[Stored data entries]
BEGIN

-- ==== Sys2Proof/Laws/KeptPartition.lean ====
section
/-! SUPPORT. What the operations of Partition.lean keep. -/

namespace Sys2Proof.Machine
open Sys2Proof

variable {pk : Package} {wq : List Instr} {H : Portion → Bool} {z0 : State}

theorem State.grantEnable_kept {s : State} {f : Nat} (hH : ∀ x ∈ ([.block .sec] : List Portion), H x = false)
    (hk0 : Kept pk wq H z0 s) : Kept pk wq H z0 (State.grantEnable s f) := by
  unfold State.grantEnable
  repeat' (first
    | with_reducible assumption | exact held_sub hH rfl | exact held_one hH rfl | exact fldOk rfl
    | with_reducible refine State.setFld_kept ?_ ?_ ?_ | with_reducible refine ite_kept ?_ ?_ | with_reducible intro _
    | dsimp only | split)

theorem State.migReset_kept {s : State} {f : Nat}
    (hH : ∀ x ∈ ([.fns, .queues, .egress, .armed, .block .mem, .block .jl, .block .svc] : List Portion), H x = false)
    (hk0 : Kept pk wq H z0 s) : Kept pk wq H z0 (State.migReset s f) := by
  unfold State.migReset
  repeat' (first
    | with_reducible assumption | exact held_sub hH rfl | exact held_one hH rfl | exact fldOk rfl
    | exact .inl (fun _ => rfl) | exact .inr (held_one hH rfl)
    | exact .inl (fun x => by dsimp only; repeat' split <;> rfl) | with_reducible refine State.modFn_kept ?_ ?_ ?_
    | with_reducible refine State.frameLeft_kept ?_ ?_ | with_reducible refine State.migStat_kept ?_ ?_
    | with_reducible refine State.migEnd_kept ?_ ?_ | with_reducible refine State.modPort_kept ?_
    | with_reducible refine State.portNext_kept ?_ | with_reducible refine State.copyPage.done_kept ?_ ?_
    | with_reducible refine foldl_kept ?_ ?_ | with_reducible refine ite_kept ?_ ?_
    | with_reducible refine iteP_kept ?_ ?_ | with_reducible refine foldlP_kept ?_ ?_
    | with_reducible refine foldlP_kept' (by with_reducible assumption) ?_ ?_
    | simp only [Kept.frame_iff, and_self, true_or, or_true] | with_reducible intro _ | dsimp only | split)

theorem State.shutRecords_kept {s : State} {f : Nat}
    (hH : ∀ x ∈ ([.egress, .lanes, .armed, .block .jl, .block .svc] : List Portion), H x = false)
    (hk0 : Kept pk wq H z0 s) : Kept pk wq H z0 (State.shutRecords s f) := by
  unfold State.shutRecords
  repeat' (first
    | with_reducible assumption | exact held_sub hH rfl | exact held_one hH rfl | exact fldOk rfl
    | with_reducible refine State.addFld_kept ?_ ?_ ?_ | with_reducible refine State.hostWrite_kept ?_ ?_
    | with_reducible refine foldl_kept ?_ ?_ | with_reducible refine ite_kept ?_ ?_
    | with_reducible refine iteP_kept ?_ ?_ | with_reducible refine foldlP_kept ?_ ?_
    | with_reducible refine foldlP_kept' (by with_reducible assumption) ?_ ?_ | with_reducible intro _ | dsimp only
    | split)

theorem State.stopWork_kept {s : State} {f : Nat}
    (hH : ∀ x ∈ ([.mem, .islets, .fns, .optim, .queues, .jobs, .reefs, .egress, .actions, .gov, .lanes, .mctp, .armed, .block .img, .block .isl, .block .mem, .block .pipe, .block .reef, .block .jl, .block .red, .block .opt, .block .svc, .block .hbr] : List Portion), H x = false)
    (hk0 : Kept pk wq H z0 s) : Kept pk wq H z0 (State.stopWork s f) := by
  unfold State.stopWork
  repeat' (first
    | with_reducible assumption | exact held_sub hH rfl | exact held_one hH rfl | exact fldOk rfl
    | with_reducible refine State.stopIslet_kept ?_ ?_ | with_reducible refine State.reefReset_kept ?_ ?_
    | with_reducible refine State.launchStop_kept ?_ ?_ | with_reducible refine State.taskEnd_kept ?_ ?_
    | with_reducible refine State.genKill_kept ?_ ?_ | with_reducible refine State.stepFinish_kept ?_ ?_
    | with_reducible refine State.stepKill_kept ?_ ?_ | with_reducible refine State.servicesDoomed_kept ?_ ?_
    | with_reducible refine State.loadEnd_kept ?_ ?_ | with_reducible refine State.commandsEnd_kept ?_ ?_
    | with_reducible refine State.migReset_kept ?_ ?_ | with_reducible refine State.shutRecords_kept ?_ ?_
    | with_reducible refine foldl_kept ?_ ?_ | with_reducible refine mapFst_kept ?_
    | with_reducible refine ite_kept ?_ ?_ | with_reducible refine iteP_kept ?_ ?_
    | with_reducible refine foldlP_kept ?_ ?_
    | with_reducible refine foldlP_kept' (by with_reducible assumption) ?_ ?_ | with_reducible intro _ | dsimp only
    | split)

theorem State.shutdown_kept {s : State} {f : Nat} {cause : Nat}
    (hH : ∀ x ∈ ([.mem, .islets, .fns, .optim, .queues, .jobs, .reefs, .egress, .actions, .gov, .lanes, .mctp, .armed, .block .img, .block .isl, .block .mem, .block .pipe, .block .reef, .block .jl, .block .red, .block .opt, .block .svc, .block .sec, .block .hbr] : List Portion), H x = false)
    (hk0 : Kept pk wq H z0 s) : Kept pk wq H z0 (State.shutdown s f cause) := by
  unfold State.shutdown
  repeat' (first
    | with_reducible assumption | exact held_sub hH rfl | exact held_one hH rfl | exact fldOk rfl
    | with_reducible refine State.setFld_kept ?_ ?_ ?_ | with_reducible refine State.recordChange_kept ?_ ?_
    | with_reducible refine State.stopWork_kept ?_ ?_ | simp only [Kept.frame_iff, and_self, true_or, or_true]
    | with_reducible intro _ | dsimp only | split)

theorem State.writeGrantCtl_kept {s : State} {fn : Nat} {f : Nat} {w : Word}
    (hH : ∀ x ∈ ([.mem, .islets, .fns, .optim, .queues, .jobs, .reefs, .egress, .actions, .gov, .lanes, .mctp, .armed, .block .img, .block .isl, .block .mem, .block .pipe, .block .reef, .block .jl, .block .red, .block .opt, .block .svc, .block .sec, .block .hbr] : List Portion), H x = false)
    (hk0 : Kept pk wq H z0 s) : Kept pk wq H z0 (State.writeGrantCtl s fn f w) := by
  unfold State.writeGrantCtl
  repeat' (first
    | with_reducible assumption | exact held_sub hH rfl | exact held_one hH rfl | exact fldOk rfl
    | with_reducible refine State.setFld_kept ?_ ?_ ?_ | with_reducible refine State.grantEnable_kept ?_ ?_
    | with_reducible refine State.shutdown_kept ?_ ?_ | with_reducible refine ite_kept ?_ ?_
    | simp only [Kept.frame_iff, and_self, true_or, or_true] | with_reducible intro _ | dsimp only | split)

theorem execFunctionEnable_kept {fn : Nat} {f : Nat} {w : Word} {s : State}
    (hH : ∀ x ∈ ([.mem, .islets, .fns, .optim, .queues, .jobs, .reefs, .egress, .actions, .gov, .lanes, .mctp, .armed, .block .img, .block .isl, .block .mem, .block .pipe, .block .reef, .block .jl, .block .red, .block .opt, .block .svc, .block .sec, .block .hbr] : List Portion), H x = false)
    (hk0 : Kept pk wq H z0 s) : Kept.Outcome pk wq H z0 (execFunctionEnable fn f w s) := by
  unfold execFunctionEnable
  repeat' (first
    | with_reducible assumption | exact held_sub hH rfl | exact held_one hH rfl | exact fldOk rfl
    | with_reducible refine State.writeGrantCtl_kept ?_ ?_ | with_reducible refine iteO_kept ?_ ?_
    | with_reducible refine Kept.next ?_ | with_reducible intro _ | dsimp only | split)

theorem execFunctionDisable_kept {fn : Nat} {f : Nat} {w : Word} {s : State}
    (hH : ∀ x ∈ ([.mem, .islets, .fns, .optim, .queues, .jobs, .reefs, .egress, .actions, .gov, .lanes, .mctp, .armed, .block .img, .block .isl, .block .mem, .block .pipe, .block .reef, .block .jl, .block .red, .block .opt, .block .svc, .block .sec, .block .hbr] : List Portion), H x = false)
    (hk0 : Kept pk wq H z0 s) : Kept.Outcome pk wq H z0 (execFunctionDisable fn f w s) := by
  unfold execFunctionDisable
  repeat' (first
    | with_reducible assumption | exact held_sub hH rfl | exact held_one hH rfl | exact fldOk rfl
    | with_reducible refine State.writeGrantCtl_kept ?_ ?_ | with_reducible refine iteO_kept ?_ ?_
    | with_reducible refine Kept.next ?_ | with_reducible intro _ | dsimp only | split)

theorem execGrantCtlReset_kept {fn : Nat} {f : Nat} {w : Word} {s : State}
    (hH : ∀ x ∈ ([.mem, .islets, .fns, .optim, .queues, .jobs, .reefs, .egress, .actions, .gov, .lanes, .mctp, .armed, .block .img, .block .isl, .block .mem, .block .pipe, .block .reef, .block .jl, .block .red, .block .opt, .block .svc, .block .sec, .block .hbr] : List Portion), H x = false)
    (hk0 : Kept pk wq H z0 s) : Kept.Outcome pk wq H z0 (execGrantCtlReset fn f w s) := by
  unfold execGrantCtlReset
  repeat' (first
    | with_reducible assumption | exact held_sub hH rfl | exact held_one hH rfl | exact fldOk rfl
    | with_reducible refine State.writeGrantCtl_kept ?_ ?_ | with_reducible refine iteO_kept ?_ ?_
    | with_reducible refine Kept.next ?_ | with_reducible intro _ | dsimp only | split)

theorem State.writeFnCtl_kept {s : State} {fn : Nat} {w : Word}
    (hH : ∀ x ∈ ([.mem, .islets, .fns, .optim, .queues, .jobs, .reefs, .egress, .actions, .gov, .lanes, .mctp, .armed, .block .img, .block .isl, .block .mem, .block .pipe, .block .reef, .block .jl, .block .red, .block .opt, .block .svc, .block .sec, .block .hbr] : List Portion), H x = false)
    (hk0 : Kept pk wq H z0 s) : Kept pk wq H z0 (State.writeFnCtl s fn w) := by
  unfold State.writeFnCtl
  repeat' (first
    | with_reducible assumption | exact held_sub hH rfl | exact held_one hH rfl | exact fldOk rfl
    | with_reducible refine State.shutdown_kept ?_ ?_ | with_reducible refine ite_kept ?_ ?_ | with_reducible intro _
    | dsimp only | split)

theorem execFnCtlReset_kept {fn : Nat} {w : Word} {s : State}
    (hH : ∀ x ∈ ([.mem, .islets, .fns, .optim, .queues, .jobs, .reefs, .egress, .actions, .gov, .lanes, .mctp, .armed, .block .img, .block .isl, .block .mem, .block .pipe, .block .reef, .block .jl, .block .red, .block .opt, .block .svc, .block .sec, .block .hbr] : List Portion), H x = false)
    (hk0 : Kept pk wq H z0 s) : Kept.Outcome pk wq H z0 (execFnCtlReset fn w s) := by
  unfold execFnCtlReset
  repeat' (first
    | with_reducible assumption | exact held_sub hH rfl | exact held_one hH rfl | exact fldOk rfl
    | with_reducible refine State.writeFnCtl_kept ?_ ?_ | with_reducible refine iteO_kept ?_ ?_
    | with_reducible refine Kept.next ?_ | with_reducible intro _ | dsimp only | split)

theorem State.clearWindow_kept {s : State} {f : Nat}
    (hH : ∀ x ∈ ([.block .str, .block .img, .block .isl, .block .mem, .block .pipe, .block .reef, .block .jl, .block .red, .block .opt, .block .svc, .block .sec, .block .hbr] : List Portion), H x = false)
    (hk0 : Kept pk wq H z0 s) : Kept pk wq H z0 (State.clearWindow s f) := by
  unfold State.clearWindow
  repeat' (first
    | with_reducible assumption | exact held_sub hH rfl | exact held_one hH rfl | exact fldOk rfl
    | with_reducible refine State.setFld_kept ?_ ?_ ?_ | with_reducible refine State.clearRegs_kept ?_ ?_
    | with_reducible refine foldl_kept ?_ ?_ | with_reducible refine mapFst_kept ?_
    | with_reducible refine iteP_kept ?_ ?_ | with_reducible refine foldlP_kept ?_ ?_
    | with_reducible refine foldlP_kept' (by with_reducible assumption) ?_ ?_ | with_reducible intro _ | dsimp only
    | split)

theorem State.enables_kept {s : State} {f : Nat}
    (hH : ∀ x ∈ ([.egress, .mctp, .armed, .block .str, .block .img, .block .isl, .block .mem, .block .pipe, .block .reef, .block .jl, .block .red, .block .opt, .block .svc, .block .sec, .block .hbr] : List Portion), H x = false)
    (hk0 : Kept pk wq H z0 s) : Kept pk wq H z0 (State.enables s f) := by
  unfold State.enables
  repeat' (first
    | with_reducible assumption | exact held_sub hH rfl | exact held_one hH rfl | exact fldOk rfl
    | with_reducible refine State.setFld_kept ?_ ?_ ?_ | with_reducible refine State.recordChange_kept ?_ ?_
    | with_reducible refine State.generates_kept ?_ ?_ | with_reducible refine State.clearWindow_kept ?_ ?_
    | with_reducible intro _ | dsimp only | split)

END

• [Task goal]:
The expected output is one number, the tally of lines above containing "lean".

• [Exercise output]:
2